To-morrow We Live (also known as Tomorrow We Live) is a 1936 British drama film directed and written by H. Manning Haynes and starring Godfrey Tearle, Haidee Wright and Renee Gadd. It was made as a quota quickie at Elstree Studios.

A desperate and suicidal man starts a scheme to help people in similar positions.

==Plot==
Financier Sir Charles Hendra, who is on the brink of ruin, reflects on his life's failings and considers ending it all. He advertises for twelve men and women who are similarly at their wits' end and are contemplating suicide, and gathers the applicants for a dinner. He gives each person a £50 note and challenges them to do whatever they need to do, to get their lives back on track.

==Cast==
- Godfrey Tearle as Sir Charles Hendra
- Haidee Wright as Mrs. Gill
- Renee Gadd as Patricia Gordon
- Sebastian Shaw as Eric Morton
- Eliot Makeham as Henry Blossom
- Thea Holme as Mary Leighton
- George Carney as Mr. Taylor
- Rosalind Atkinson as Mrs. Taylor
- Jessica Black as Mrs. Carter
- Fred Withers as Mr. Carter
- Cyril Raymond as George Warner

== Reception ==
Kine Weekly wrote: "It says something for the appealing character of the plot that it gets over very well, in spite of a camera-conscious attitude by some of the performers."

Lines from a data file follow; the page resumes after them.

-- ==== Sys2Proof/Machine/Bits.lean ====
section
/-! DEFINITION. Bit fields, sign extension and byte order (R15): the one place where a register value is taken
apart into fields and put together again. Field positions are written (low bit, width). -/

namespace Sys2Proof.Machine

/-- The field of `w` bits that starts at bit `lo` of a number. -/
def bits (x lo w : Nat) : Nat := (x >>> lo) % 2 ^ w

/-- The field of `w` bits that starts at bit `lo` of a register value. -/
def fld (r : W64) (lo w : Nat) : Nat := bits r.toNat lo w

/-- Bit `i` of a register value. -/
def bitAt (r : W64) (i : Nat) : Bool := r.toNat.testBit i

/-- A number that is 1 for true. -/
def b2n (b : Bool) : Nat := if b then 1 else 0

/-- The sum of fields (low bit, width, value) as a number; fields do not overlap. -/
def packNat : List (Nat × Nat × Nat) → Nat
  | [] => 0
  | (lo, w, v) :: rest => ((v % 2 ^ w) <<< lo) + packNat rest

/-- A register value from its fields (low bit, width, value); every bit no field names reads zero (R16). -/
def pack (fs : List (Nat × Nat × Nat)) : W64 := BitVec.ofNat 64 (packNat fs)

/-- Takes the bits of `new` that `mask` selects and keeps the others of `old`: a write of a register whose other
bits are RO or RES0 (R15, R16). -/
def maskWrite (mask old new : W64) : W64 := (old &&& ~~~mask) ||| (new &&& mask)

/-- The mask of the fields (low bit, width). -/
def maskOf (fs : List (Nat × Nat)) : W64 := pack (fs.map fun p => (p.1, p.2, 2 ^ p.2 - 1))

/-- Every bit outside the fields (low bit, width) is zero: the RES0 rule for words checked at issue. -/
def onlyFields (r : W64) (fs : List (Nat × Nat)) : Bool := (r &&& ~~~(maskOf fs)) == 0#64

/-- The low `w` bits of `x` as a two's complement number. -/
def sext (w x : Nat) : Int :=
  let y := x % 2 ^ w
  if w ≠ 0 ∧ 2 ^ (w - 1) ≤ y then (y : Int) - (2 ^ w : Nat) else (y : Int)

/-- An integer reduced modulo 2^64. -/
def w64 (i : Int) : W64 := BitVec.ofInt 64 i

/-- The low `w` bits of `x`, sign-extended to 64 bits. -/
def sextW (w x : Nat) : W64 := w64 (sext w x)

/-- An integer reduced modulo 2^w. -/
def modInt (w : Nat) (i : Int) : Nat := (i % ((2 ^ w : Nat) : Int)).toNat

/-- A count that stays at its largest value: saturating counters of `w` bits. -/
def satAdd (w a b : Nat) : Nat := min (a + b) (2 ^ w - 1)

/-- A number from its little-endian bytes. -/
def leNat : List Byte → Nat
  | [] => 0
  | b :: bs => b.toNat + 256 * leNat bs

/-- The `n` little-endian bytes of a number. -/
def leBytes : Nat → Nat → List Byte
  | 0, _ => []
  | n + 1, v => BitVec.ofNat 8 v :: leBytes n (v / 256)

/-- A word from 8 little-endian bytes. -/
def leWord (bs : List Byte) : W64 := BitVec.ofNat 64 (leNat bs)

/-- The words of a byte string, 8 bytes each. -/
def leWords : Nat → List Byte → List W64
  | 0, _ => []
  | n + 1, bs => leWord (bs.take 8) :: leWords n (bs.drop 8)

/-- The little-endian bytes of a list of words. -/
def wordsBytes (ws : List W64) : List Byte := ws.flatMap fun w => leBytes 8 w.toNat

/-- The smallest multiple of `u` that is at least `n`. -/
def roundUp (n u : Nat) : Nat := (n + u - 1) / u * u

/-- Division rounded up. -/
def ceilDiv (n u : Nat) : Nat := (n + u - 1) / u

/-- `true` for the numbers of a list that are all multiples of `u`. -/
def aligned (u n : Nat) : Bool := n % u == 0

/-- Indices that wrap modulo 2^32 (ring heads and tails, R130; generations, R179). -/
def sub32 (a b : Nat) : Nat := (a + 2 ^ 32 - b % 2 ^ 32) % 2 ^ 32

/-- Addition modulo 2^32. -/
def add32 (a b : Nat) : Nat := (a + b) % 2 ^ 32

/-- The list of the numbers from `a` that are `n` in count. -/
def rangeFrom (a : Nat) : Nat → List Nat
  | 0 => []
  | n + 1 => a :: rangeFrom (a + 1) n

/-- The element at an index of a list, or a default past its end. -/
def nth {α : Type} (d : α) : List α → Nat → α
  | [], _ => d
  | x :: _, 0 => x
  | _ :: xs, n + 1 => nth d xs n

/-- A list with the element at one index replaced; past its end nothing changes. -/
def setNth {α : Type} (v : α) : List α → Nat → List α
  | [], _ => []
  | _ :: xs, 0 => v :: xs
  | x :: xs, n + 1 => x :: setNth v xs n

end Sys2Proof.Machine
end

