/-- A descriptor in flight. -/
structure Desc where
  idx : Nat
  /-- slots it occupies: 1 or 3 (R131) -/
  slots : Nat
  /-- its 8 or 24 words as sampled at fetch -/
  words : List W64
  phase : Phase
  /-- step 2 reached: WAIT_CTR and SIG_CTR are translated (R166) -/
  atStep2 : Bool
  waitP : Option Nat
  sigP : Option Nat
  tReady : Option Nat
  tStart : Option Nat
  tDone : Option Nat
  /-- its signal was held under R142 -/
  held : Bool
  /-- retired by SKIP or SKIP_SIGNAL: neither record, event nor notice (R148) -/
  silent : Bool
  /-- structures read at issue: LMEM offset and byte (R517) -/
  cap : Mem
  /-- register values, scales and versions sampled at start, by the keys of the engine's file -/
  samp : SMap Int
  /-- bytes that reads outside the core returned, by global address -/
  rbuf : List Host.Cell
  /-- pins it holds: (region, slot), slot 0 A and 1 B (R374) -/
  pins : List (Nat × Nat)
  /-- regions to whose PEND slot it holds a write resolution (R376) -/
  writes : List Nat
  /-- resolved name ranges (R372): offset, length and the slot's base, for its reads and for its writes -/
  rmap : List (Nat × Nat × Nat)
  wmap : List (Nat × Nat × Nat)
  /-- transposing buffers it holds (R26) -/
  bufs : List Nat
  /-- it holds the staging area (R222) -/
  staged : Bool
  /-- summaries it has produced that are not yet in the FIFO (R109), and its place in the order of completion once all else is
  over; 0 before -/
  sums : List Summary
  due : Nat
  /-- amax taps that report at completion: slot, FP32 code rounded up and finite flag (R361) -/
  taps : List (Nat × Nat × Bool)
  /-- SCT_GEN as it stood at the start (R361) -/
  gen : Nat
  /-- RDU_EPOCH.CUR as it stood at the start, which its writes to other cores carry (R393) -/
  lEpoch : Nat
  /-- arrays it is on: array and 1 loading or loaded, 2 streaming, 3 its last step has entered (R236, R239) -/
  arrs : List (Nat × Nat)
  /-- the mask read at the start, bit n for unit or element n (R247, R306) -/
  mask : Nat
  /-- chains it holds, the first of a gang first (R293) -/
  chs : List Nat
  /-- forwarded rows it has accepted: active lanes as FP32 codes (R304) -/
  took : List (List (Nat × Nat))
  /-- what tapped RUNs have fed it: element index and FP64 code; and how many have passed their last row (R349) -/
  fed : List (Nat × Nat)
  fedRuns : Nat
  /-- a CREDUCE: running values of the present segment as FP32 codes, the exact squared norm with the flags of R344 in
  bits 0 to 2, the largest magnitude so far, and the lowest non-finite rank -/
  part : List Nat
  norm : Int
  flags : Nat
  peak : Nat
  badRank : Option Nat
  /-- progress within its work -/
  prog : Nat
  /-- bytes of this core that it writes once its writes to other cores are acknowledged, by global address, with those that keep
  some of their bits and the requestor class (R67) -/
  later : SMap Byte
  laterKept : List Nat
  laterCls : Nat
  /-- bytes of this core that other engines have written since it started: offset and what the byte held before (R30); and those
  that it reads as they were -/
  raced : SMap Byte
  seen : SMap Byte
  /-- which descriptor wrote such a byte last: ring and index (R29) -/
  racedBy : SMap (Nat × Nat)
  /-- arrays whose weight sets have changed since it started, with both sets as they were (R72) -/
  wraced : List (Nat × WSet × WSet)
  /-- carry slots that it writes with `later` (R67, R314) -/
  laterCarry : SMap Nat
  /-- bytes on other cores that count when all are acknowledged (Table 8.11) -/
  uncounted : Nat
  /-- bytes that it has written (Table 20.5) -/
  wrote : Nat
deriving DecidableEq, Repr

/-- A ring (R126) and what RING keeps of it. -/
structure Ring where
  en : Bool
  hostfed : Bool
  prio : Bool
  cls : Nat
  log2 : Nat
  base : Nat
  head : Nat
  tail : Nat
  halted : Bool
  abandoned : Bool
  cfgErr : Bool
  dbErr : Bool
  fault : Nat
  fidx : Nat
  tsEn : Bool
  tsAddr : Nat
  /-- descriptors fetched and not retired, oldest first -/
  descs : List Desc
  /-- bytes of slots in host memory that have been read, by global address -/
  rbuf : List Host.Cell
  /-- SETIDX commands that have taken effect: a slot read made before one brings nothing after it (R139) -/
  era : Nat
deriving DecidableEq, Repr

/-- A ring after reset (Tables 5.9 to 5.13). -/
def Ring.reset : Ring :=
  { en := false, hostfed := false, prio := false, cls := 0, log2 := 4, base := 0, head := 0, tail := 0
    halted := false, abandoned := false, cfgErr := false, dbErr := false, fault := 0, fidx := 0
    tsEn := false, tsAddr := 0, descs := [], rbuf := [], era := 0 }

/-- The RING block. -/
structure RingSt where
  rings : SMap Ring
  sel : Nat
  /-- notices: (ring, index), oldest first; at most 64 (R155) -/
  doneQ : List (Nat × Nat)
  doneOvf : Bool
  /-- the ring after the one last taken by each class (R143) -/
  lastTaken : SMap Nat
  /-- descriptors with summaries whose work and writes are over, so far: their order is the order of completion (R28) -/
  dues : Nat
deriving DecidableEq, Repr

/-! ## SYNC -/

/-- A physical counter (R159, R163). -/
structure Ctr where
  value : Nat
  poisoned : Bool
deriving DecidableEq, Repr

def Ctr.zero : Ctr := ⟨0, false⟩

/-- SYNC_VMAP and SYNC_CTX_WDOG of one context (Tables 6.9, 6.10). -/
structure CtxMap where
  en : Bool
  base : Nat
  len : Nat
  cfgErr : Bool
  limit : Nat
deriving DecidableEq, Repr

def CtxMap.reset : CtxMap := ⟨false, 0, 0, false, 0⟩

/-- A remote signal (Table 6.3) held or in flight. -/
structure RSig where
  lcn : Nat
  job : Nat
  ctr : Nat
  inc : Nat
  epoch : Nat
  tRaise : Nat
  /-- sent, and waiting for its SIGACK under this tag (R416) -/
  sent : Option Nat
deriving DecidableEq, Repr

/-- A remote signal that has arrived, and COMPAT may hold it until its time (R176). -/
structure InSig where
  src : Nat
  job : Nat
  ctr : Nat
  inc : Nat
  epoch : Nat
  tRaise : Nat
  /-- it came in the 1.2 form: no epochs and no T_RAISE -/
  untimed : Bool
  /-- the counter it translated to on arrival (R166), when held by COMPAT -/
  target : Nat
deriving DecidableEq, Repr

/-- Bridle line states (Table 6.5). -/
inductive LineState where
  | disabled | idle | arrived | hold | release
deriving DecidableEq, Repr

/-- A bridle line (Table 6.16). -/
structure Line where
  en : Bool
  localCount : Nat
  hold : Nat
  st : LineState
  input : Bool
  stray : Bool
  gen : Nat
  arrivals : Nat
  /-- REFCLK cycles spent in HOLD -/
  held : Nat
deriving DecidableEq, Repr

def Line.reset : Line :=
  { en := false, localCount := 1, hold := 8, st := .disabled, input := false, stray := false, gen := 0, arrivals := 0
    held := 0 }

/-- A watch (Table 6.17). -/
structure Watch where
  thresh : Nat
  ctr : Nat
  armed : Bool
  hit : Bool
deriving DecidableEq, Repr

def Watch.reset : Watch := ⟨0, 0, false, false⟩

/-- The SYNC block. -/
structure SyncSt where
  ctrs : SMap Ctr
  compat : Bool
  wdog : Nat
  ctxSel : Nat
  maps : SMap CtxMap
  ctrSel : Nat
  satCtr : Nat
  misCtr : Nat
  eccCtr : Nat
  satV : Bool
  misV : Bool
  eccV : Bool
  jobSel : Nat
  /-- job map: CTX with bit 16 VALID (Table 6.14) -/
  jobs : SMap Nat
  stale : Nat
  nojob : Nat
  refused : Nat
  epochMin : Nat
  /-- translation cache: key context × 65,536 + virtual counter, value entry word -/
  tcache : SMap (Option Nat)
  held : List RSig
  compatHeld : List InSig
  barSel : Nat
  lines : SMap Line
  watches : SMap Watch
  /-- TIME at which the present quiet spell began; `none` while not quiet (R184) -/
  quietSince : Option Nat
deriving DecidableEq, Repr

/-! ## TIME -/

/-- A trace ring (Table 20.8). -/
structure Trace where
  base : Nat
  cfg : W64
  head : Nat
  tail : Nat
  lost : Nat
  ovf : Bool
  /-- records dropped since the last record written -/
  lostNow : Nat
  seq : Nat
  /-- records written whose write is not yet acknowledged -/
  unacked : Nat
deriving DecidableEq, Repr
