-- ==== Sys2Proof/Machine/Fec.lean ====
section
/-! DEFINITION. The code of the tether lanes: RS(288,272) over GF(2^10), the flit in its symbols with its CRC, and the symbols
on the lanes (R401 to R403). -/

namespace Sys2Proof.Machine

/-! ## GF(2^10) (R401) -/

/-- α times an element, α being a root of x^10 + x^3 + 1. -/
def gfX (a : Nat) : Nat := if (2 * a).testBit 10 then (2 * a) ^^^ 0x409 else 2 * a

/-- The product with the low bits of an element. -/
def gfMulBits (a : Nat) : Nat → Nat → Nat
  | 0, _ => 0
  | n + 1, b => gfX (gfMulBits a n (b / 2)) ^^^ (if b % 2 = 1 then a else 0)

/-- The product of two elements. -/
def gfMul (a b : Nat) : Nat := gfMulBits a 10 b

/-- A product of successive squares. -/
def gfSquares : Nat → Nat → Nat
  | 0, _ => 1
  | n + 1, s => gfMul s (gfSquares n (gfMul s s))

/-- The inverse of an element other than 0: its power 1,022. -/
def gfInv (a : Nat) : Nat := gfSquares 9 (gfMul a a)

/-- A power of α. -/
def gfAlpha : Nat → Nat
  | 0 => 1
  | n + 1 => gfX (gfAlpha n)

/-- The inverse of α. -/
def gfDown : Nat := 0x204

/-! ## Polynomials, lowest coefficient first -/

/-- The sum of two polynomials. -/
def polyAdd : List Nat → List Nat → List Nat
  | [], b => b
  | a, [] => a
  | x :: a, y :: b => (x ^^^ y) :: polyAdd a b

/-- The product of two polynomials. -/
def polyMul : List Nat → List Nat → List Nat
  | [], _ => []
  | x :: a, b => polyAdd (b.map (gfMul x)) (0 :: polyMul a b)

/-- The value of a polynomial at an element. -/
def polyAt (x : Nat) : List Nat → Nat
  | [] => 0
  | c :: cs => c ^^^ gfMul x (polyAt x cs)

/-- The derivative of a polynomial. -/
def polyDeriv : List Nat → List Nat
  | [] => []
  | [_] => []
  | _ :: y :: cs => y :: (match cs with
    | [] => []
    | _ => 0 :: polyDeriv cs)

/-! ## Encoding and decoding (R401) -/

/-- g(x) = (x − α^0) … (x − α^15). -/
def rsGenerator : List Nat := (rangeFrom 0 16).foldl (fun g i => polyMul g [gfAlpha i, 1]) [1]

/-- The coefficients 0 to 15 of α^j g(x), 10 bits each, for j from 0 to 9: what one bit of a symbol adds to a remainder. -/
def rsTaps : List Nat :=
  [ 0x8E226BB2D4A2BEDBA01B3326936A53736EAF0378, 0x1E445745A1477D376436660DB6D0AFE69DDE26F9
  , 0x3C88AE8B428EBAFEC86CCC1B6DA15ECF7BAC6DFB, 0x79114D368D1F757DB4D89A76CB66BC9CF7D8FFF6
  , 0xF2228A4D133EAA7B4DB036ED16ED713BEF31DFE5, 0xE64594BE267D1476BF606D9ABDDAE2779EF3BBC3
  , 0xCECB297845FA28ED7AC9DB356B95CDEF3DE7738F, 0x9FD642D48AF6515AD59BB46A570F9ADC7B5EE317
  , 0x3DEC85A914EEE2A58F366AD43E1B3DBAF63DE627, 0x7B999B5228DFC5DB1A65D5A86C167377ECFBEC47 ]

/-- What the bits of a symbol add to a remainder. -/
def rsFeed : List Nat → Nat → Nat
  | [], _ => 0
  | t :: ts, f => (if f % 2 = 1 then t else 0) ^^^ rsFeed ts (f / 2)

/-- The remainder of s(x) x^16 by g(x), of symbols that stand highest power first, after an earlier remainder. -/
def rsRemFrom : Nat → List Nat → Nat
  | r, [] => r
  | r, s :: ss => rsRemFrom ((r <<< 10) % 2 ^ 160 ^^^ rsFeed rsTaps (r >>> 150 ^^^ s)) ss

/-- That remainder for a list of symbols. -/
def rsRem (ss : List Nat) : Nat := rsRemFrom 0 ss

/-- The codeword of 272 message symbols: the message, then 16 parity symbols. -/
def rsEncode (m : List Nat) : List Nat :=
  let r := rsRem m
  m ++ (rangeFrom 0 16).map fun i => bits r (10 * (15 - i)) 10

/-- The shortest register that produces the syndromes: connection polynomial, length, and what the search keeps. -/
structure LocSt where
  loc : List Nat
  len : Nat
  old : List Nat
  gap : Nat
  dif : Nat
deriving DecidableEq, Repr

/-- One more syndrome of the search (Berlekamp and Massey). -/
def locStep (syn : List Nat) (s : LocSt) (n : Nat) : LocSt :=
  let d := (rangeFrom 0 (s.len + 1)).foldl (fun a i => a ^^^ gfMul (nth 0 s.loc i) (nth 0 syn (n - i))) 0
  if d = 0 then { s with gap := s.gap + 1 }
  else
    let k := gfMul d (gfInv s.dif)
    let loc := polyAdd s.loc (List.replicate s.gap 0 ++ s.old.map (gfMul k))
    if 2 * s.len ≤ n then { loc := loc, len := n + 1 - s.len, old := s.loc, gap := 1, dif := d }
    else { s with loc := loc, gap := s.gap + 1 }

/-- The error locator of syndromes. -/
def locator (syn : List Nat) : LocSt := (rangeFrom 0 syn.length).foldl (locStep syn) ⟨[1], 0, [1], 1, 1⟩

/-- The powers from `p` on, `n` in count, at whose inverse element the locator is 0; `x` is that of `p`. -/
def locRoots (loc : List Nat) : Nat → Nat → Nat → List (Nat × Nat)
  | 0, _, _ => []
  | n + 1, p, x => (if polyAt x loc = 0 then [(p, x)] else []) ++ locRoots loc n (p + 1) (gfMul x gfDown)

/-- The value of the error at a power of s(x) x^16 (Forney). -/
def errorAt (loc val : List Nat) (p x : Nat) : Nat :=
  gfMul (gfAlpha p) (gfMul (polyAt x val) (gfInv (polyAt x (polyDeriv loc))))

/-- A list with one symbol changed. -/
def xorAt (v : Nat) : List Nat → Nat → List Nat
  | [], _ => []
  | s :: ss, 0 => (s ^^^ v) :: ss
  | s :: ss, n + 1 => s :: xorAt v ss n

/-- What a receiver makes of 288 symbols: the codeword that differs in at most 8 of them and how many it corrected; `none` for an
uncorrectable codeword. -/
def rsDecode (ss : List Nat) : Option (List Nat × Nat) :=
  let r := rsRem ss
  if ss.length ≠ 288 then none
  else if r = 0 then some (ss, 0)
  else
    let rc := (rangeFrom 0 16).map fun i => bits r (10 * i) 10
    let syn := (rangeFrom 0 16).map fun i => polyAt (gfAlpha i) rc
    let l := locator syn
    let val := (polyMul syn l.loc).take 16
    let es := locRoots l.loc 288 16 (gfInv (gfAlpha 16))
    if l.len ≤ 8 ∧ es.length = l.len then
      let fixed := es.foldl (fun w e => xorAt (errorAt l.loc val e.1 e.2) w (303 - e.1)) ss
      if rsRem fixed = 0 then some (fixed, es.length) else none
    else none

/-! ## CRC-32C (R402) -/

/-- One step of the reflected CRC-32C over a bit. -/
def crcBit (crc : Nat) : Nat := if crc % 2 = 1 then (crc / 2) ^^^ 0x82F63B78 else crc / 2

/-- The CRC after one byte. -/
def crcByte (crc : Nat) (b : Byte) : Nat :=
  let x := crc ^^^ b.toNat
  crcBit (crcBit (crcBit (crcBit (crcBit (crcBit (crcBit (crcBit x)))))))

/-- CRC-32C of a byte string. -/
def crc32c (bs : List Byte) : Nat := (bs.foldl crcByte 0xFFFFFFFF) ^^^ 0xFFFFFFFF

/-! ## Symbols, bits and lanes (R402, R403) -/

/-- The 272 message symbols of a flit: bit j of symbol k is bit 10 k + j of its bytes. -/
def flitSymbols (bs : List Byte) : List Nat :=
  let x := leNat bs
  (rangeFrom 0 272).map fun k => bits x (10 * k) 10

/-- The 340 bytes of 272 message symbols. -/
def symbolBytes (ss : List Nat) : List Byte :=
  leBytes 340 (ss.foldr (fun s x => s % 1024 + 1024 * x) 0)

/-- What the active lane `i` of `w` carries for a codeword: the symbols k with k mod w = i, bit 0 of each first. -/
def laneBits (w i : Nat) (ss : List Nat) : Nat :=
  (rangeFrom 0 (288 / w)).foldr (fun m x => nth 0 ss (i + w * m) % 1024 + 1024 * x) 0

/-- The symbols of a codeword from what its active lanes carry for it. -/
def lanesSymbols (ls : List Nat) : List Nat :=
  (rangeFrom 0 288).map fun k => bits (nth 0 ls (k % ls.length)) (10 * (k / ls.length)) 10

/-- Word `n` of 128 bits that a lane sends for successive codewords: their symbols back to back, packed from bit 0 upward. -/
def laneWord (w i : Nat) (cs : List (List Nat)) (n : Nat) : Nat :=
  bits (cs.foldr (fun c x => laneBits w i c + 2 ^ (2880 / w) * x) 0) (128 * n) 128

end Sys2Proof.Machine
end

The Daily Film Renter wrote: "Only fair quota of humour and suspense; major portrayals adequate; average technical qualities and settings. Fair popular entertainment."

Picture Show wrote: "It is well treated, and has some genuine humour, but apart from the two leading characters, the players convey an atmosphere of artificiality."